(Stored data)

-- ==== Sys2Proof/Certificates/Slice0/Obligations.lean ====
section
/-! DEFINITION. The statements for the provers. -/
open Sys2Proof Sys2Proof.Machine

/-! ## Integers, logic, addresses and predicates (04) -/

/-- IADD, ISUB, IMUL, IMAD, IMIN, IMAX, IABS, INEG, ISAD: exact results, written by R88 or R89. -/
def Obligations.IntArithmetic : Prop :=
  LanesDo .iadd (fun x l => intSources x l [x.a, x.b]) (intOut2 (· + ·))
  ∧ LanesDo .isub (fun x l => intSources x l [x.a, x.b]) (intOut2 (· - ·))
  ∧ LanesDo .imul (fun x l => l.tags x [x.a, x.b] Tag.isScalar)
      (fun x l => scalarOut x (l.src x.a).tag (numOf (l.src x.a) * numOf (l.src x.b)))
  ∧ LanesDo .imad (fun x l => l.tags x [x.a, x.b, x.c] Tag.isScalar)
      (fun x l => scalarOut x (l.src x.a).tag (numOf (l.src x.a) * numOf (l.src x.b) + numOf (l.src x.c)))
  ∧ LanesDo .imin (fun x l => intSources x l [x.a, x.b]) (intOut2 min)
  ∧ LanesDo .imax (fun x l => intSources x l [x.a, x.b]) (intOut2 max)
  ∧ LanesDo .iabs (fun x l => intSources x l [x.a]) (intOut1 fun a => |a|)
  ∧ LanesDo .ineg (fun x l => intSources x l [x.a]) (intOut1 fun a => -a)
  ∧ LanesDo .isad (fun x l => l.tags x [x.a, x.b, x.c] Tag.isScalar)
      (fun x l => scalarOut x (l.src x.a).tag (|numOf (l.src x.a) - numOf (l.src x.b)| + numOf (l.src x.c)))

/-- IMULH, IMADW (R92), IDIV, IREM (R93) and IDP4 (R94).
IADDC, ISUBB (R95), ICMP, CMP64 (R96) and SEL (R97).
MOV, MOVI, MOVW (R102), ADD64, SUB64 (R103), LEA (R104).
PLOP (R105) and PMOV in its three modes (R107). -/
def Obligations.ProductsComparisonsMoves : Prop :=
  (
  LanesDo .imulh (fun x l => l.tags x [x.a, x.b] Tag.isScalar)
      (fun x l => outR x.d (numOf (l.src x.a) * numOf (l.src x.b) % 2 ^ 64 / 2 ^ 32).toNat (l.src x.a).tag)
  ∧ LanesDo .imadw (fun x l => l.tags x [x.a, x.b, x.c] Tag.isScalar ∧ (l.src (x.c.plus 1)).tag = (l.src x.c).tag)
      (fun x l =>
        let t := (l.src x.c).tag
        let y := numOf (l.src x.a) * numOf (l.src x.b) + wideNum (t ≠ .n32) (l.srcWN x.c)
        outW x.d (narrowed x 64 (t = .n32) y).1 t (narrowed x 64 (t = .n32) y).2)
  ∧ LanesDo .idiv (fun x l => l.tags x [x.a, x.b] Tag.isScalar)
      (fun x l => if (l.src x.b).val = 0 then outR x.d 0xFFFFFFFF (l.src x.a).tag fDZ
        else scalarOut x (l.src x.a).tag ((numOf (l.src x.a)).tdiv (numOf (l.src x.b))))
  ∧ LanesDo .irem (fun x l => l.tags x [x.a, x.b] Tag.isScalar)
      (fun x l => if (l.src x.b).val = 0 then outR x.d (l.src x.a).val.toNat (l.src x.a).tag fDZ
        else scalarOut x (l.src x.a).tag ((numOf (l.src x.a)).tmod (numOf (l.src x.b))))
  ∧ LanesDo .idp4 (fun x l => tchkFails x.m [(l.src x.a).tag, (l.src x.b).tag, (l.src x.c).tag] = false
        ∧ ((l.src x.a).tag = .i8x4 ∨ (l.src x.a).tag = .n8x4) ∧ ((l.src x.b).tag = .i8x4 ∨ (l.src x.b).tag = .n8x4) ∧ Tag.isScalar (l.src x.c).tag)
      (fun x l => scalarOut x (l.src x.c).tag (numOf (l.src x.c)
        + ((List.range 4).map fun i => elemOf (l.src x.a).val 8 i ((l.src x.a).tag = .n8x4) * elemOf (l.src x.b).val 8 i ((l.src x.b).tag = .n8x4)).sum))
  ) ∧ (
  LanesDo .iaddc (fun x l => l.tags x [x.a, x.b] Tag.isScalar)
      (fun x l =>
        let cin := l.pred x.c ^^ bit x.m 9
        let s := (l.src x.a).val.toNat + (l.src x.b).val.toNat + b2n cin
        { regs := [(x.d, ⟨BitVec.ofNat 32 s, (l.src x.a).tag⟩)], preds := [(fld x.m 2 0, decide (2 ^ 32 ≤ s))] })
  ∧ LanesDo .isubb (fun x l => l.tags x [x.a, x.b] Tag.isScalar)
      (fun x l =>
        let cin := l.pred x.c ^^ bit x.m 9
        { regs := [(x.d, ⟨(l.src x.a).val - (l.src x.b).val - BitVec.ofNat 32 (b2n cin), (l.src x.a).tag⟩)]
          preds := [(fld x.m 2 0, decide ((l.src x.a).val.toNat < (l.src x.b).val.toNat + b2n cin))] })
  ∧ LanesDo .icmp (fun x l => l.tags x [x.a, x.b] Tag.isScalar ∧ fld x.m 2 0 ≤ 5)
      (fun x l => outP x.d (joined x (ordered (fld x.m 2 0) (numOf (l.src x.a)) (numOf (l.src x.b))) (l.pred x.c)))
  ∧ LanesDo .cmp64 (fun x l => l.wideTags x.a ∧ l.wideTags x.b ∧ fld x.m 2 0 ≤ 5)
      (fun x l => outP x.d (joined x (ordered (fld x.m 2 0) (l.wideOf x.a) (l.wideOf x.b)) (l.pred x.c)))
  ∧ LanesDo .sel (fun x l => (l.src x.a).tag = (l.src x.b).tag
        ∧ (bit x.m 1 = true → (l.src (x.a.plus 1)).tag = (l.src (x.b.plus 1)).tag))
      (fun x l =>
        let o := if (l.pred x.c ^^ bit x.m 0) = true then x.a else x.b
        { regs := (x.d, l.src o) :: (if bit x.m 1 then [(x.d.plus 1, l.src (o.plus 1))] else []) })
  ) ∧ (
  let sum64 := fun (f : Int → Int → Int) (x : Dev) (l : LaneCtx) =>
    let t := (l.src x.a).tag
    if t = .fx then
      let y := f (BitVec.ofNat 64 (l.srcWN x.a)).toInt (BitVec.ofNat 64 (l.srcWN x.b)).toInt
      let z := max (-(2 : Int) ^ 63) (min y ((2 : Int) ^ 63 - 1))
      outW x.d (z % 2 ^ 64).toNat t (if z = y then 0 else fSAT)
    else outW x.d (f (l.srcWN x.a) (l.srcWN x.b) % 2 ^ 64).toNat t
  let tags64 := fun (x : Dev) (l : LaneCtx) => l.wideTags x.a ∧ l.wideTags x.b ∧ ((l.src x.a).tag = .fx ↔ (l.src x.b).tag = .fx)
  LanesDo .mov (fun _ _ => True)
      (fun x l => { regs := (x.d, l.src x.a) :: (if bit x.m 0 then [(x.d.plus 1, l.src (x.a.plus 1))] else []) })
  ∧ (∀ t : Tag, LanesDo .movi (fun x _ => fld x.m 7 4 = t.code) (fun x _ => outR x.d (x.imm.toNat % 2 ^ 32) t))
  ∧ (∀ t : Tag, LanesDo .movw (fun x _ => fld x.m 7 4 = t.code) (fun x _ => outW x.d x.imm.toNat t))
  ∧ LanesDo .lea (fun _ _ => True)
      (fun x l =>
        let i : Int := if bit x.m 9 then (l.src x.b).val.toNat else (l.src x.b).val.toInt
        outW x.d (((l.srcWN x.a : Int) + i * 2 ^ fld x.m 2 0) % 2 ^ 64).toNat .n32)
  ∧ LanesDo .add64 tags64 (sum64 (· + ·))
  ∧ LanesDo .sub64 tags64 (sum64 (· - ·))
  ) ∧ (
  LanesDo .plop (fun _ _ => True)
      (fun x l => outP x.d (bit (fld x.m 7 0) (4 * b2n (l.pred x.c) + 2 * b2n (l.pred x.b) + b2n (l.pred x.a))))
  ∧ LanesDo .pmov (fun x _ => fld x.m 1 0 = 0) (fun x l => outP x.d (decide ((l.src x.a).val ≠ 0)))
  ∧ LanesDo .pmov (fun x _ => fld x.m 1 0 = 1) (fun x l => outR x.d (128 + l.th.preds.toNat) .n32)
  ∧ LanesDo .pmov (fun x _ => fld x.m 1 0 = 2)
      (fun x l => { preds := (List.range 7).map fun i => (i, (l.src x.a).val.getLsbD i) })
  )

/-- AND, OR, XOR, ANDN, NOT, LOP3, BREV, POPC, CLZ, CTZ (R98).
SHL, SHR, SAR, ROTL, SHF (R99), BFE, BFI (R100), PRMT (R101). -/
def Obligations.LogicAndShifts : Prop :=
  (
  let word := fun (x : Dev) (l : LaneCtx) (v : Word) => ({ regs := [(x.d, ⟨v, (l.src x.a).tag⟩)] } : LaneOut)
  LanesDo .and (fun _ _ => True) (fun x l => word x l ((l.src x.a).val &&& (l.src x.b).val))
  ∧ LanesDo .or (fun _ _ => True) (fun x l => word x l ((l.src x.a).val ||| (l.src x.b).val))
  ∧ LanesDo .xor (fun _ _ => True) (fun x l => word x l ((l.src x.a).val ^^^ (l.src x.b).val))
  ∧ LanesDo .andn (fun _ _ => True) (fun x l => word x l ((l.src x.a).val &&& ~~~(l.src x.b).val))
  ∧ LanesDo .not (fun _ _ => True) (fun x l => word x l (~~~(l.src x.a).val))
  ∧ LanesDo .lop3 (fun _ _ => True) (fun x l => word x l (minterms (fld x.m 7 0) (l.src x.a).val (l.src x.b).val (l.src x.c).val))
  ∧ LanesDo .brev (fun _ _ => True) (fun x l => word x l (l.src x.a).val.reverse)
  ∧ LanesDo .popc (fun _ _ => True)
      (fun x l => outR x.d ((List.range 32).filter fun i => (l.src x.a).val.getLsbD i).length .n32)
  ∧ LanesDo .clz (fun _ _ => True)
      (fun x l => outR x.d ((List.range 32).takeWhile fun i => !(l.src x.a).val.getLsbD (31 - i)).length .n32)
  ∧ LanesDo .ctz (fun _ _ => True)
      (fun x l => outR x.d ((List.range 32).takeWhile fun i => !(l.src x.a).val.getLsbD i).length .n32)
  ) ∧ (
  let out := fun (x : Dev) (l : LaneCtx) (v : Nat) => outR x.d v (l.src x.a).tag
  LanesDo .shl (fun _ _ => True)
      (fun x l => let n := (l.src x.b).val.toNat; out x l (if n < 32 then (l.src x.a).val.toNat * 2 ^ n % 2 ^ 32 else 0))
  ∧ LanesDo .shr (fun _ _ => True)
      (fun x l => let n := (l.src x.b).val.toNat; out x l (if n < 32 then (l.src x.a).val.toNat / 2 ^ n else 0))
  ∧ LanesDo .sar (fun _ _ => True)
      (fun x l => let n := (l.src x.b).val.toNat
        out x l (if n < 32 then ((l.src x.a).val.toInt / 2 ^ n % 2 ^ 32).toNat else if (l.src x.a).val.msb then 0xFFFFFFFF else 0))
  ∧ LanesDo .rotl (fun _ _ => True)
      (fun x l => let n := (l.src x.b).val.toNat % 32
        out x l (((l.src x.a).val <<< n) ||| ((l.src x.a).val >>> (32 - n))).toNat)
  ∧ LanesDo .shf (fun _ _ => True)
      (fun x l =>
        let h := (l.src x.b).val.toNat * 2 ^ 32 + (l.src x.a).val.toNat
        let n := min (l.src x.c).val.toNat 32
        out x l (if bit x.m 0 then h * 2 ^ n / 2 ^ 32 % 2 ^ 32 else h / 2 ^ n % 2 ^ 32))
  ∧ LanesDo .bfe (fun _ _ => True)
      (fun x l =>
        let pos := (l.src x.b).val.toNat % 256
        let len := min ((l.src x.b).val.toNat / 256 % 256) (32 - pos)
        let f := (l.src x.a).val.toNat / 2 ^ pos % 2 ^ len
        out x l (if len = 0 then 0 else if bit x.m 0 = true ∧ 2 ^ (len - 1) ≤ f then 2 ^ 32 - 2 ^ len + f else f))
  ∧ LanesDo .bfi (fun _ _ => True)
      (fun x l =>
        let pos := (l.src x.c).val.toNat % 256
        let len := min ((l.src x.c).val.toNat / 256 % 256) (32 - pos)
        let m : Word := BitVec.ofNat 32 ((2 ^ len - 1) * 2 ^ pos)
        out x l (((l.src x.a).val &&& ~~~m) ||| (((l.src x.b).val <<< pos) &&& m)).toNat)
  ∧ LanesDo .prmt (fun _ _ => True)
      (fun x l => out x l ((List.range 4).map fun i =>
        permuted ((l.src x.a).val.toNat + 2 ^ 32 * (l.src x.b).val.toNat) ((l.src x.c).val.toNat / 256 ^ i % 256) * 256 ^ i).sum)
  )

> [Work instructions] From the records, copy every line that has the string "LaneCtx" in it.

> [Solution for this task]
  let sum64 := fun (f : Int → Int → Int) (x : Dev) (l : LaneCtx) =>
  let tags64 := fun (x : Dev) (l : LaneCtx) => l.wideTags x.a ∧ l.wideTags x.b ∧ ((l.src x.a).tag = .fx ↔ (l.src x.b).tag = .fx)
  let word := fun (x : Dev) (l : LaneCtx) (v : Word) => ({ regs := [(x.d, ⟨v, (l.src x.a).tag⟩)] } : LaneOut)
  let out := fun (x : Dev) (l : LaneCtx) (v : Nat) => outR x.d v (l.src x.a).tag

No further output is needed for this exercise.